What is needed: Output each entry verbatim.

Extracted data Block Start

-- ==== Sys2Proof/Laws/PerInstr.lean ====
section
/-! SUPPORT. A law made for each instruction: the word of a well-formed instruction matches that instruction's row of the
opcode table (mask and match), read as syntax only. -/

namespace Sys2Proof.Laws

/-- The word that `encode` gives, as a number. -/
def encodedNat (i : Instr) : Nat :=
  match encode i with
  | .request w => w.toNat
  | .frame _ w => w.toNat

/-- The `mask` of the instruction's row of the opcode table. -/
def rowMask : Instr → Nat
  | .readReg _ _ => 0xFF0081FFFF
  | .writeReg _ _ _ => 0xFF00810000
  | .readBurst => 0xFFFFFFFFFF
  | .resetDev _ => 0xFFFFFF0000
  | .scaleAccl _ => 0xFFFFFF0000
  | .scaleGyro _ => 0xFFFFFF0000
  | .scaleTemp _ => 0xFFFFFF0000
  | .scaleDang _ => 0xFFFFFF0000
  | .scaleDvel _ => 0xFFFFFF0000
  | .psel _ => 0xFF00
  | .raddr _ => 0x81FF
  | .rdata => 0xFFFF
  | .wlo _ _ => 0x8100
  | .whi _ _ => 0x8100
  | .breq _ => 0x81FF
  | .bend _ => 0x81FF

/-- The `match` of the instruction's row of the opcode table. -/
def rowMatch : Instr → Nat
  | .readReg _ _ => 0x0000000000
  | .writeReg _ _ _ => 0x1000000000
  | .readBurst => 0x2000000000
  | .resetDev _ => 0x3000000000
  | .scaleAccl _ => 0x8000000000
  | .scaleGyro _ => 0x9000000000
  | .scaleTemp _ => 0xA000000000
  | .scaleDang _ => 0xB000000000
  | .scaleDvel _ => 0xC000000000
  | .psel _ => 0x8000
  | .raddr _ => 0x0000
  | .rdata => 0x0000
  | .wlo _ _ => 0x8000
  | .whi _ _ => 0x8100
  | .breq _ => 0x0000
  | .bend _ => 0x0000

/-- The encoding of a well-formed instruction matches its row of the opcode table (R61, R66). -/
def TableRow.Statement (i : Instr) : Prop :=
  i.wellFormed = true → encodedNat i &&& rowMask i = rowMatch i

/-! ### Bits of the words -/

/-- Masked to the fields that must be 0, an `addr`-less word keeps its op code only. -/
theorem requestWord_addr_zero (op : BitVec 4) (data : Word) :
    requestWord op 0 data &&& 0xFFFFFF0000#40 = requestWord op 0 0 := by
  apply BitVec.eq_of_getLsbD_eq
  intro i hi
  simp only [requestWord, BitVec.getLsbD_and, BitVec.getLsbD_append]
  interval_cases i <;> simp

/-- The masked word of a register access: bits 0 and 7 of an admitted offset are 0. -/
theorem requestWord_access (op : BitVec 4) (page off : Byte) (data : Word) (h : admittedOff off = true) :
    requestWord op (page ++ off) data &&& 0xFF00810000#40 = requestWord op 0 0 := by
  have h0 : off[0] = false := by simp [admittedOff] at h; exact h.1
  have h7 : off[7] = false := by simp [admittedOff] at h; exact h.2
  apply BitVec.eq_of_getLsbD_eq
  intro i hi
  simp only [requestWord, BitVec.getLsbD_and, BitVec.getLsbD_append]
  interval_cases i <;> simp [h0, h7]

theorem requestWord_access_zero (op : BitVec 4) (page off : Byte) (h : admittedOff off = true) :
    requestWord op (page ++ off) 0 &&& 0xFF0081FFFF#40 = requestWord op 0 0 := by
  have h0 : off[0] = false := by simp [admittedOff] at h; exact h.1
  have h7 : off[7] = false := by simp [admittedOff] at h; exact h.2
  apply BitVec.eq_of_getLsbD_eq
  intro i hi
  simp only [requestWord, BitVec.getLsbD_and, BitVec.getLsbD_append]
  interval_cases i <;> simp [h0, h7]

theorem masked_nat {w m v : BitVec 40} (h : w &&& m = v) : w.toNat &&& m.toNat = v.toNat := by
  rw [← h]; simp

theorem masked_frame {w m v : BitVec 16} (h : w &&& m = v) : w.toNat &&& m.toNat = v.toNat := by
  rw [← h]; simp

/-- A read-request frame of an admitted offset (R66). -/
theorem readFrame_masked (off : Byte) (h : admittedOff off = true) : frameWord off 0x00 &&& 0x81FF#16 = 0#16 := by
  have h0 : off[0] = false := by simp [admittedOff] at h; exact h.1
  have h7 : off[7] = false := by simp [admittedOff] at h; exact h.2
  apply BitVec.eq_of_getLsbD_eq
  intro i hi
  simp only [frameWord, BitVec.getLsbD_and, BitVec.getLsbD_append]
  interval_cases i <;> simp [h0, h7]

/-- A frame masked to bits of its first byte depends on that byte only. -/
theorem frameWord_first (b0 b1 m : Byte) : frameWord b0 b1 &&& frameWord m 0x00 = frameWord (b0 &&& m) 0x00 := by
  apply BitVec.eq_of_getLsbD_eq
  intro i hi
  simp only [frameWord, BitVec.getLsbD_and, BitVec.getLsbD_append]
  split <;> simp

theorem wloB0_masked (off : Byte) : admittedOff off = true → wloB0 off &&& 0x81 = 0x80 := by
  revert off; decide

theorem whiB0_masked (off : Byte) : admittedOff off = true → whiB0 off &&& 0x81 = 0x81 := by
  revert off; decide

/-! ### One lemma for each instruction -/

theorem TableRow.readReg (page off : Byte) : TableRow.Statement (.readReg page off) :=
  fun h => masked_nat (requestWord_access_zero 0x0 page off h)

theorem TableRow.writeReg (page off : Byte) (value : Word) : TableRow.Statement (.writeReg page off value) :=
  fun h => masked_nat (requestWord_access 0x1 page off value h)

theorem TableRow.readBurst : TableRow.Statement .readBurst := fun _ => by decide

theorem TableRow.resetDev (ms : Word) : TableRow.Statement (.resetDev ms) :=
  fun _ => masked_nat (requestWord_addr_zero 0x3 ms)

theorem TableRow.scaleAccl (raw : Word) : TableRow.Statement (.scaleAccl raw) :=
  fun _ => masked_nat (requestWord_addr_zero 0x8 raw)

theorem TableRow.scaleGyro (raw : Word) : TableRow.Statement (.scaleGyro raw) :=
  fun _ => masked_nat (requestWord_addr_zero 0x9 raw)

theorem TableRow.scaleTemp (raw : Word) : TableRow.Statement (.scaleTemp raw) :=
  fun _ => masked_nat (requestWord_addr_zero 0xA raw)

theorem TableRow.scaleDang (raw : Word) : TableRow.Statement (.scaleDang raw) :=
  fun _ => masked_nat (requestWord_addr_zero 0xB raw)

theorem TableRow.scaleDvel (raw : Word) : TableRow.Statement (.scaleDvel raw) :=
  fun _ => masked_nat (requestWord_addr_zero 0xC raw)

theorem TableRow.psel (page : Byte) : TableRow.Statement (.psel page) :=
  fun _ => masked_frame (frameWord_first 0x80 page 0xFF)

theorem TableRow.raddr (off : Byte) : TableRow.Statement (.raddr off) :=
  fun h => masked_frame (readFrame_masked off h)

theorem TableRow.rdata : TableRow.Statement .rdata := fun _ => by decide

theorem TableRow.wlo (off lo : Byte) : TableRow.Statement (.wlo off lo) := fun h =>
  masked_frame (v := frameWord 0x80 0x00) ((frameWord_first (wloB0 off) lo 0x81).trans (by rw [wloB0_masked off h]))

theorem TableRow.whi (off hi : Byte) : TableRow.Statement (.whi off hi) := fun h =>
  masked_frame (v := frameWord 0x81 0x00) ((frameWord_first (whiB0 off) hi 0x81).trans (by rw [whiB0_masked off h]))

theorem TableRow.breq (off : Byte) : TableRow.Statement (.breq off) :=
  fun h => masked_frame (readFrame_masked off h)

theorem TableRow.bend (off : Byte) : TableRow.Statement (.bend off) :=
  fun h => masked_frame (readFrame_masked off h)

end Sys2Proof.Laws
end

Extracted data Block End

Expected answer:
-- ==== Sys2Proof/Laws/PerInstr.lean ====
section
/-! SUPPORT. A law made for each instruction: the word of a well-formed instruction matches that instruction's row of the
opcode table (mask and match), read as syntax only. -/

namespace Sys2Proof.Laws

/-- The word that `encode` gives, as a number. -/
def encodedNat (i : Instr) : Nat :=
  match encode i with
  | .request w => w.toNat
  | .frame _ w => w.toNat

/-- The `mask` of the instruction's row of the opcode table. -/
def rowMask : Instr → Nat
  | .readReg _ _ => 0xFF0081FFFF
  | .writeReg _ _ _ => 0xFF00810000
  | .readBurst => 0xFFFFFFFFFF
  | .resetDev _ => 0xFFFFFF0000
  | .scaleAccl _ => 0xFFFFFF0000
  | .scaleGyro _ => 0xFFFFFF0000
  | .scaleTemp _ => 0xFFFFFF0000
  | .scaleDang _ => 0xFFFFFF0000
  | .scaleDvel _ => 0xFFFFFF0000
  | .psel _ => 0xFF00
  | .raddr _ => 0x81FF
  | .rdata => 0xFFFF
  | .wlo _ _ => 0x8100
  | .whi _ _ => 0x8100
  | .breq _ => 0x81FF
  | .bend _ => 0x81FF

/-- The `match` of the instruction's row of the opcode table. -/
def rowMatch : Instr → Nat
  | .readReg _ _ => 0x0000000000
  | .writeReg _ _ _ => 0x1000000000
  | .readBurst => 0x2000000000
  | .resetDev _ => 0x3000000000
  | .scaleAccl _ => 0x8000000000
  | .scaleGyro _ => 0x9000000000
  | .scaleTemp _ => 0xA000000000
  | .scaleDang _ => 0xB000000000
  | .scaleDvel _ => 0xC000000000
  | .psel _ => 0x8000
  | .raddr _ => 0x0000
  | .rdata => 0x0000
  | .wlo _ _ => 0x8000
  | .whi _ _ => 0x8100
  | .breq _ => 0x0000
  | .bend _ => 0x0000

/-- The encoding of a well-formed instruction matches its row of the opcode table (R61, R66). -/
def TableRow.Statement (i : Instr) : Prop :=
  i.wellFormed = true → encodedNat i &&& rowMask i = rowMatch i

/-! ### Bits of the words -/

/-- Masked to the fields that must be 0, an `addr`-less word keeps its op code only. -/
theorem requestWord_addr_zero (op : BitVec 4) (data : Word) :
    requestWord op 0 data &&& 0xFFFFFF0000#40 = requestWord op 0 0 := by
  apply BitVec.eq_of_getLsbD_eq
  intro i hi
  simp only [requestWord, BitVec.getLsbD_and, BitVec.getLsbD_append]
  interval_cases i <;> simp

/-- The masked word of a register access: bits 0 and 7 of an admitted offset are 0. -/
theorem requestWord_access (op : BitVec 4) (page off : Byte) (data : Word) (h : admittedOff off = true) :
    requestWord op (page ++ off) data &&& 0xFF00810000#40 = requestWord op 0 0 := by
  have h0 : off[0] = false := by simp [admittedOff] at h; exact h.1
  have h7 : off[7] = false := by simp [admittedOff] at h; exact h.2
  apply BitVec.eq_of_getLsbD_eq
  intro i hi
  simp only [requestWord, BitVec.getLsbD_and, BitVec.getLsbD_append]
  interval_cases i <;> simp [h0, h7]

theorem requestWord_access_zero (op : BitVec 4) (page off : Byte) (h : admittedOff off = true) :
    requestWord op (page ++ off) 0 &&& 0xFF0081FFFF#40 = requestWord op 0 0 := by
  have h0 : off[0] = false := by simp [admittedOff] at h; exact h.1
  have h7 : off[7] = false := by simp [admittedOff] at h; exact h.2
  apply BitVec.eq_of_getLsbD_eq
  intro i hi
  simp only [requestWord, BitVec.getLsbD_and, BitVec.getLsbD_append]
  interval_cases i <;> simp [h0, h7]

theorem masked_nat {w m v : BitVec 40} (h : w &&& m = v) : w.toNat &&& m.toNat = v.toNat := by
  rw [← h]; simp

theorem masked_frame {w m v : BitVec 16} (h : w &&& m = v) : w.toNat &&& m.toNat = v.toNat := by
  rw [← h]; simp

/-- A read-request frame of an admitted offset (R66). -/
theorem readFrame_masked (off : Byte) (h : admittedOff off = true) : frameWord off 0x00 &&& 0x81FF#16 = 0#16 := by
  have h0 : off[0] = false := by simp [admittedOff] at h; exact h.1
  have h7 : off[7] = false := by simp [admittedOff] at h; exact h.2
  apply BitVec.eq_of_getLsbD_eq
  intro i hi
  simp only [frameWord, BitVec.getLsbD_and, BitVec.getLsbD_append]
  interval_cases i <;> simp [h0, h7]

/-- A frame masked to bits of its first byte depends on that byte only. -/
theorem frameWord_first (b0 b1 m : Byte) : frameWord b0 b1 &&& frameWord m 0x00 = frameWord (b0 &&& m) 0x00 := by
  apply BitVec.eq_of_getLsbD_eq
  intro i hi
  simp only [frameWord, BitVec.getLsbD_and, BitVec.getLsbD_append]
  split <;> simp

theorem wloB0_masked (off : Byte) : admittedOff off = true → wloB0 off &&& 0x81 = 0x80 := by
  revert off; decide

theorem whiB0_masked (off : Byte) : admittedOff off = true → whiB0 off &&& 0x81 = 0x81 := by
  revert off; decide

/-! ### One lemma for each instruction -/

theorem TableRow.readReg (page off : Byte) : TableRow.Statement (.readReg page off) :=
  fun h => masked_nat (requestWord_access_zero 0x0 page off h)

theorem TableRow.writeReg (page off : Byte) (value : Word) : TableRow.Statement (.writeReg page off value) :=
  fun h => masked_nat (requestWord_access 0x1 page off value h)

theorem TableRow.readBurst : TableRow.Statement .readBurst := fun _ => by decide

theorem TableRow.resetDev (ms : Word) : TableRow.Statement (.resetDev ms) :=
  fun _ => masked_nat (requestWord_addr_zero 0x3 ms)

theorem TableRow.scaleAccl (raw : Word) : TableRow.Statement (.scaleAccl raw) :=
  fun _ => masked_nat (requestWord_addr_zero 0x8 raw)

theorem TableRow.scaleGyro (raw : Word) : TableRow.Statement (.scaleGyro raw) :=
  fun _ => masked_nat (requestWord_addr_zero 0x9 raw)

theorem TableRow.scaleTemp (raw : Word) : TableRow.Statement (.scaleTemp raw) :=
  fun _ => masked_nat (requestWord_addr_zero 0xA raw)

theorem TableRow.scaleDang (raw : Word) : TableRow.Statement (.scaleDang raw) :=
  fun _ => masked_nat (requestWord_addr_zero 0xB raw)

theorem TableRow.scaleDvel (raw : Word) : TableRow.Statement (.scaleDvel raw) :=
  fun _ => masked_nat (requestWord_addr_zero 0xC raw)

theorem TableRow.psel (page : Byte) : TableRow.Statement (.psel page) :=
  fun _ => masked_frame (frameWord_first 0x80 page 0xFF)

theorem TableRow.raddr (off : Byte) : TableRow.Statement (.raddr off) :=
  fun h => masked_frame (readFrame_masked off h)

theorem TableRow.rdata : TableRow.Statement .rdata := fun _ => by decide

theorem TableRow.wlo (off lo : Byte) : TableRow.Statement (.wlo off lo) := fun h =>
  masked_frame (v := frameWord 0x80 0x00) ((frameWord_first (wloB0 off) lo 0x81).trans (by rw [wloB0_masked off h]))

theorem TableRow.whi (off hi : Byte) : TableRow.Statement (.whi off hi) := fun h =>
  masked_frame (v := frameWord 0x81 0x00) ((frameWord_first (whiB0 off) hi 0x81).trans (by rw [whiB0_masked off h]))

theorem TableRow.breq (off : Byte) : TableRow.Statement (.breq off) :=
  fun h => masked_frame (readFrame_masked off h)

theorem TableRow.bend (off : Byte) : TableRow.Statement (.bend off) :=
  fun h => masked_frame (readFrame_masked off h)

end Sys2Proof.Laws
end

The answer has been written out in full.